DATASET RECORDS Block Start

/-- STATUS_POLL of n + 1 whole bytes ends a poll, which shifted out its status byte and then n times 0x00; a poll that
ends before its first byte is clocked shifts out no whole byte and leaves the discarded mark. FETCH ends a fetch: after
its status byte it shifted out the frame fixed at its first byte, the waiting response's result, kind, payload length
and payload, or NONE, then 0x00, and the response buffer empties only when the whole response was clocked. Either holds
of a transfer that FIRST_BYTE_CLOCKED opened and of one that the command stands for whole (R156, R158, R159, R164; that
it may is log entry 4). -/
def Obligations.PollAndFetchShiftOut : Prop :=
  (∀ (moment n : Nat) (status : Byte) (marked : Bool) (s : State), s.transferStands .poll status marked →
    exec (.statusPoll moment (n + 1)) s = .next
      { s with
        now := max s.now moment
        port :=
          { s.port with
            fallen := none, transfer := none, discarded := marked, shiftedOut := status :: List.replicate n 0 } }) ∧
  (∀ (moment : Nat) (s : State), s.port.transfer = none →
    exec (.statusPoll moment 0) s = .next
      { s with now := max s.now moment, port := { s.port with fallen := none, shiftedOut := [] } }) ∧
  ∀ (moment n : Nat) (status : Byte) (marked : Bool) (s : State), s.transferStands .fetch status marked →
    exec (.fetch moment n) s = .next
      { s with
        now := max s.now moment
        port :=
          { s.port with
            fallen := none
            transfer := none
            discarded := marked
            shiftedOut := status :: (s.fetched.1 ++ List.replicate n 0).take n
            response := if s.fetched.2 = true ∧ s.fetched.1.length ≤ n then none else s.port.response } }

/-- A submit that carries fewer than two bytes, ends during the settings load, or finds no place for its kind is
discarded: the discarded mark is set, and nothing else of the device changes. A submit of an unknown kind, of a payload
length other than its length field, or of a length its kind does not allow, is answered FORMAT when its kind is not
posted; for a posted kind a FORMAT fault without a subject is placed, which an empty holding record takes and a full one
answers with its overrun flag (R160 steps 1 to 6, R161, R166, R185; that the command may stand for the whole transfer is
log entry 4). -/
def Obligations.SubmitTurnedAway : Prop :=
  (∀ (moment : Nat) (frame : List Byte) (status : Byte) (marked : Bool) (s : State),
    s.transferStands .submit status marked →
    (let posted := frame.getD 0 0 = 0x20 ∨ frame.getD 0 0 = 0x21 ∨ frame.getD 0 0 = 0x22
     frame.length < 2 ∨ s.port.loading = true ∨ (posted ∧ s.port.posted.isSome = true) ∨
       (¬ posted ∧ (s.port.nonPosted.isSome = true ∨ s.port.response.isSome = true))) →
    exec (.submit moment frame) s = .next
      { s with
        now := max s.now moment
        port :=
          { s.port with
            fallen := none
            transfer := none
            discarded := true
            shiftedOut := status :: List.replicate frame.length 0 } }) ∧
  ∀ (moment : Nat) (kind len : Byte) (payload : List Byte) (status : Byte) (marked : Bool) (s : State),
    s.transferStands .submit status marked → s.port.loading = false →
    payload.length ≠ len.toNat ∨ payload.length ∉ requestLengths kind →
    let ended : State :=
      { s with
        now := max s.now moment
        port :=
          { s.port with
            fallen := none
            transfer := none
            discarded := marked
            shiftedOut := status :: List.replicate (payload.length + 2) 0 } }
    if kind = 0x20 ∨ kind = 0x21 ∨ kind = 0x22 then
      s.port.posted = none →
        exec (.submit moment (kind :: len :: payload)) s = .next (ended.postedFault kind none .format)
    else
      s.port.nonPosted = none → s.port.response = none →
        exec (.submit moment (kind :: len :: payload)) s = .next
          { ended with port := { ended.port with response := some ⟨.format, kind, []⟩ } }

/-- Every request of the host port, sent as R185 lays it out, is accepted as that very request: a posted one takes the
posted slot, another becomes the non-posted request, and the order mark names the one that was there before (R160
step 7, R185; that the command may stand for the whole transfer is log entry 4). -/
def Obligations.SubmitTakesEveryRequest : Prop :=
  ∀ (moment : Nat) (r : Request) (status : Byte) (marked : Bool) (s : State), s.transferStands .submit status marked →
    s.port.loading = false → (∀ k f t p d, r = .writeExtension k f t p d → d.length ≤ 32) →
    let ended : HostPort :=
      { s.port with
        fallen := none
        transfer := none
        discarded := marked
        shiftedOut := status :: List.replicate (requestFrame r).length 0 }
    if requestKind r = 0x20 ∨ requestKind r = 0x21 ∨ requestKind r = 0x22 then
      s.port.posted = none →
        exec (.submit moment (requestFrame r)) s = .next
          { s with
            now := max s.now moment
            port :=
              { ended with
                posted := some r
                order := if s.port.nonPosted.isSome then some .nonPosted else s.port.order } }
    else
      s.port.nonPosted = none → s.port.response = none →
        exec (.submit moment (requestFrame r)) s = .next
          { s with
            now := max s.now moment
            port :=
              { ended with
                nonPosted := some r
                order := if s.port.posted.isSome then some .posted else s.port.order } }

/-- Accepted requests are carried out in order of acceptance: accepting another request leaves the one in hand in hand,
and when the one in hand finishes the other comes into hand, with the order mark absent (R162). -/
def Obligations.RequestsCarriedOutInOrder : Prop :=
  ∀ (s : State) (q r : Request),
    (postedKind (requestKind q) = true → s.port.posted = none → s.port.nonPosted = some r →
      (s.accept q).port.inHand = some r ∧ ((s.accept q).respond r .ok []).port.inHand = some q ∧
        ((s.accept q).respond r .ok []).port.order = none) ∧
    (postedKind (requestKind q) = false → s.port.nonPosted = none → s.port.posted = some r →
      (s.accept q).port.inHand = some r ∧ (s.accept q).finishPosted.port.inHand = some q ∧
        (s.accept q).finishPosted.port.order = none) ∧
    (s.port.nonPosted = none → s.port.posted = none → (s.accept q).port.inHand = some q)

/-! ### The Table Arbiter and the table -/

/-- The arbiter grants the Host Port when it waits and either its mark is clear or nobody else waits; otherwise the
first waiting place after the pointer, and nobody when nobody waits. The Host Port is never granted twice in a row while
another place waits (R20). At the Report Handler's place the one that waits alone is served, and the one that was not
served there last time when both wait (R21). The Host Port waits while the request it carries out takes a table
operation; the Enrolment Engine for its reservation or its conclusion operation; the Report Handler while a VALUE,
FAULT, CLEAR or WITHDRAWN item or an ageing mark heads its list; the Lamp Circuit Monitor while a circuit holds a job;
the Output Unit with an outcome to apply, a turn, or, with neither, a refill: room in the queue and a record waiting
under a handle that is not LEAVING, unless the latest refill found nothing and no waiting count and no entry's state
has changed since; the Drain Sweeper while a LEAVING entry has records (R21, R64, R114, R115, R117, R125, R135, R136,
R153, R162; that the state shows who waits is log entry 3, how a vain refill is noted log entry 29). -/
def Obligations.ArbiterGrantsInTurn : Prop :=
  ∀ s : State,
    (s.grant = some .hp ↔
      s.hpWaits = true ∧ (s.table.lastGrantHost = false ∨ ∀ p : Place, s.placeWaits p = false)) ∧
    (s.grant = none ↔ s.hpWaits = false ∧ ∀ p : Place, s.placeWaits p = false) ∧
    (∀ g, s.grant = some g → g ≠ .hp → ∃ before p after,
      s.table.pointer.after = before ++ p :: after ∧ (∀ q ∈ before, s.placeWaits q = false) ∧
        s.placeWaits p = true ∧ g = s.served p) ∧
    (s.hostGranted.grant = some .hp → ∀ p : Place, s.placeWaits p = false) ∧
    (s.rhWaits = true → s.lcmWaits = true →
      (s.table.rhServedLast = .lcm → s.served .rh = .rh) ∧ (s.table.rhServedLast = .rh → s.served .rh = .lcm)) ∧
    (s.rhWaits = true → s.lcmWaits = false → s.served .rh = .rh) ∧
    (s.rhWaits = false → s.lcmWaits = true → s.served .rh = .lcm) ∧
    (s.served .ee = .ee ∧ s.served .ou = .ou ∧ s.served .sweeper = .sweeper) ∧
    (Place.ee.after = [.rh, .ou, .sweeper, .ee] ∧ Place.rh.after = [.ou, .sweeper, .ee, .rh] ∧
      Place.ou.after = [.sweeper, .ee, .rh, .ou] ∧ Place.sweeper.after = [.ee, .rh, .ou, .sweeper]) ∧
    (s.hpWaits = true ↔ ∃ r, s.port.inHand = some r ∧
      requestKind r ∈ ([0x01, 0x02, 0x03, 0x04, 0x05, 0x06, 0x07, 0x08, 0x20] : List Byte)) ∧
    (s.placeWaits .ee = true ↔ ∃ c, s.ee = some c ∧ c.abandoned = false ∧
      ((c.phase = .reading ∧ c.classification ≠ none ∧ c.pendingKey = none) ∨
        (c.phase = .concluding ∧ c.pendingKey ≠ none))) ∧
    (s.placeWaits .rh = true ↔ s.rhWaits = true ∨ s.lcmWaits = true) ∧
    (s.rhWaits = true ↔ ∃ w rest, s.workList = w :: rest ∧ ∀ it, w = .item it → it.kind ≠ .added) ∧
    (s.lcmWaits = true ↔ ∃ k : Fin 8, s.lcm.circuits[k].job ≠ none) ∧
    (let outcome : Prop := ∃ n, s.ou.note = some n ∧ n.outcome ≠ none
     (s.placeWaits .ou = true ↔ outcome ∨ s.line.ouTurn = true ∨ s.wantsRefill = true) ∧
     (s.wantsRefill = true ↔ ¬ outcome ∧ s.line.ouTurn = false ∧ s.ou.queue.length < 32 ∧
       (∃ h : Fin 8, s.dir.entries[h].state ≠ .leaving ∧ s.ou.waiting[h] ≠ 0) ∧
       ¬ ∃ x, s.ou.refillStop = some x ∧ x.1 = s.ou.waiting ∧ ∀ h : Fin 8, x.2[h] = s.dir.entries[h].state)) ∧
    (s.placeWaits .sweeper = true ↔ ∃ h : Fin 8, s.dir.entries[h].state = .leaving ∧ s.dir.entries[h].recordCount ≠ 0)

/-- In a table whose records are in their buckets and have distinct keys, the lookup of a key finds the record of that
key and its slot, and finds none exactly when no record has the key (R12). The bucket of a packed key: the CRC register
starts at 0x00 and takes the high byte and then the low byte, by eight shifts each under P, and the bucket is its low
six bits (R11). -/
def Obligations.LookupFollowsTheHash : Prop :=
  (∀ (s : State) (k : Key), s.bucketsSound →
     (∀ (i : Fin 256) (r : Record), s.find k = some (i, r) ↔ s.table.slots[i] = some r ∧ r.key = k) ∧
     (s.find k = none ↔ ∀ (i : Fin 256) (r : Record), s.table.slots[i] = some r → r.key ≠ k)) ∧
  ∀ (p : Byte) (k : Key),
    let shift (r : Byte) : Byte := if r.getLsbD 7 then BitVec.ofNat 8 (r.toNat * 2) ^^^ p else BitVec.ofNat 8 (r.toNat * 2)
    let feed (r b : Byte) : Byte := shift (shift (shift (shift (shift (shift (shift (shift (r ^^^ b))))))))
    let packed := k.handle.val * 8192 + k.cls.toNat * 128 + k.inst.toNat
    (k.bucket p).val =
      (feed (feed 0 (BitVec.ofNat 8 (packed / 256))) (BitVec.ofNat 8 (packed % 256))).toNat % 64

/-! ### Record requests -/

/-- LOOKUP answers the slot, the state with RETIRING derived, the origin, the policy, the feed, the descriptor flags and
the condition flags of the record of its key, or NOT_FOUND, and changes nothing else (R24, R6). -/
def Obligations.LookupAnswersRecord : Prop :=
  ∀ (key : Word) (s : State), s.port.inHand = some (.lookup key) → s.grant = some .hp →
    (∀ (i : Fin 256) (r : Record), s.find (Key.ofPacked key) = some (i, r) →
      exec (.lookup key) s = .next (s.hostGranted.hostAnswered 0x01 .ok
        [BitVec.ofNat 8 i.val, s.reportedAs r, r.origin.code, r.policy.code, r.feed.code, r.flags.zeroExtend 8,
          r.conditionsAs])) ∧
    (s.find (Key.ofPacked key) = none →
      exec (.lookup key) s = .next (s.hostGranted.hostAnswered 0x01 .notFound []))

/-- READ_RECORD answers the 27 bytes of the record as they stand and then clears its touched flag, or answers NOT_FOUND;
nothing else changes (R25, R9, R185). -/
def Obligations.ReadRecordClearsTouched : Prop :=
  ∀ (key : Word) (s : State), s.port.inHand = some (.readRecord key) → s.grant = some .hp →
    (∀ (i : Fin 256) (r : Record), s.find (Key.ofPacked key) = some (i, r) → ∃ p : List Byte,
      exec (.readRecord key) s = .next
        (({ s with table := { s.table with slots := s.table.slots.set i (some { r with touched := false }) } } :
          State).hostGranted.hostAnswered 0x02 .ok p) ∧
      p.length = 27 ∧ p[0]? = some (BitVec.ofNat 8 i.val) ∧
      p[1]? = some (hiByte r.key.packed) ∧ p[2]? = some (loByte r.key.packed) ∧
      p[3]? = some (s.reportedAs r) ∧ p[4]? = some r.origin.code ∧ p[5]? = some r.policy.code ∧
      p[6]? = some (r.descIndex.elim 0xFF fun d => d.zeroExtend 8) ∧ p[7]? = some (r.flags.zeroExtend 8) ∧
      p[8]? = some r.feed.code ∧ p[9]? = some (BitVec.ofNat 8 (r.nominal / 256)) ∧
      p[10]? = some (BitVec.ofNat 8 r.nominal) ∧ p[11]? = some (r.interval.elim 0 fun n => BitVec.ofNat 8 n) ∧
      p[12]? = some (BitVec.ofNat 8 r.value.isSome.toNat) ∧ p[13]? = some (hiByte (r.value.getD 0)) ∧
      p[14]? = some (loByte (r.value.getD 0)) ∧
      p[15]? = some (if r.value.isSome then BitVec.ofNat 8 r.age else 0) ∧
      p[16]? = some (BitVec.ofNat 8 r.demand.isSome.toNat) ∧ p[17]? = some (hiByte (r.demand.getD 0)) ∧
      p[18]? = some (loByte (r.demand.getD 0)) ∧
      p[19]? = some (BitVec.ofNat 8 r.applied.isSome.toNat) ∧ p[20]? = some (hiByte (r.applied.getD 0)) ∧
      p[21]? = some (loByte (r.applied.getD 0)) ∧
      p[22]? = some (r.demandState.elim 0xFF fun d => d.code) ∧ p[23]? = some r.conditionsAs ∧
      p[24]? = some (BitVec.ofNat 8 (r.extLength / 256)) ∧ p[25]? = some (BitVec.ofNat 8 r.extLength) ∧
      p[26]? = some (BitVec.ofNat 8 r.chain.length)) ∧
    (s.find (Key.ofPacked key) = none →
      exec (.readRecord key) s = .next (s.hostGranted.hostAnswered 0x02 .notFound []))

/-- FIND_NEXT answers the first slot from the cursor to 255 whose record passes the three tests, with its key and the
fields of LOOKUP, or END when none does; a selector that names neither a handle nor ALL, or a touched-only byte above 1,
is answered RANGE. Nothing else changes (R26, R185). -/
def Obligations.FindNextScansFromCursor : Prop :=
  ∀ (cursor sel value mask only : Byte) (s : State),
    s.port.inHand = some (.findNext cursor sel value mask only) → s.grant = some .hp →
    let passes (r : Record) : Prop :=
      (sel = 0xFF ∨ r.key.handle.val = sel.toNat) ∧
        r.key.cls &&& mask.truncate 6 = value.truncate 6 &&& mask.truncate 6 ∧ (only = 0 ∨ r.touched = true)
    if (8 ≤ sel.toNat ∧ sel ≠ 0xFF) ∨ 1 < only.toNat then
      exec (.findNext cursor sel value mask only) s = .next (s.hostGranted.hostAnswered 0x03 .range [])
    else
      (∀ (i : Fin 256) (r : Record), cursor.toNat ≤ i.val → s.table.slots[i] = some r → passes r →
        (∀ (j : Fin 256) (q : Record), cursor.toNat ≤ j.val → j < i → s.table.slots[j] = some q → ¬ passes q) →
        exec (.findNext cursor sel value mask only) s = .next (s.hostGranted.hostAnswered 0x03 .ok
          [BitVec.ofNat 8 i.val, hiByte r.key.packed, loByte r.key.packed, s.reportedAs r, r.origin.code,
            r.policy.code, r.feed.code, r.flags.zeroExtend 8, r.conditionsAs])) ∧
      ((∀ (j : Fin 256) (q : Record), cursor.toNat ≤ j.val → s.table.slots[j] = some q → ¬ passes q) →
        exec (.findNext cursor sel value mask only) s = .next (s.hostGranted.hostAnswered 0x03 .end_ []))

DATASET RECORDS Block End

INSTRUCTIONS FOR THE TASK:
What is needed is the count of lines in the records that include the word "there", with no other text.

TASK SOLUTION:
2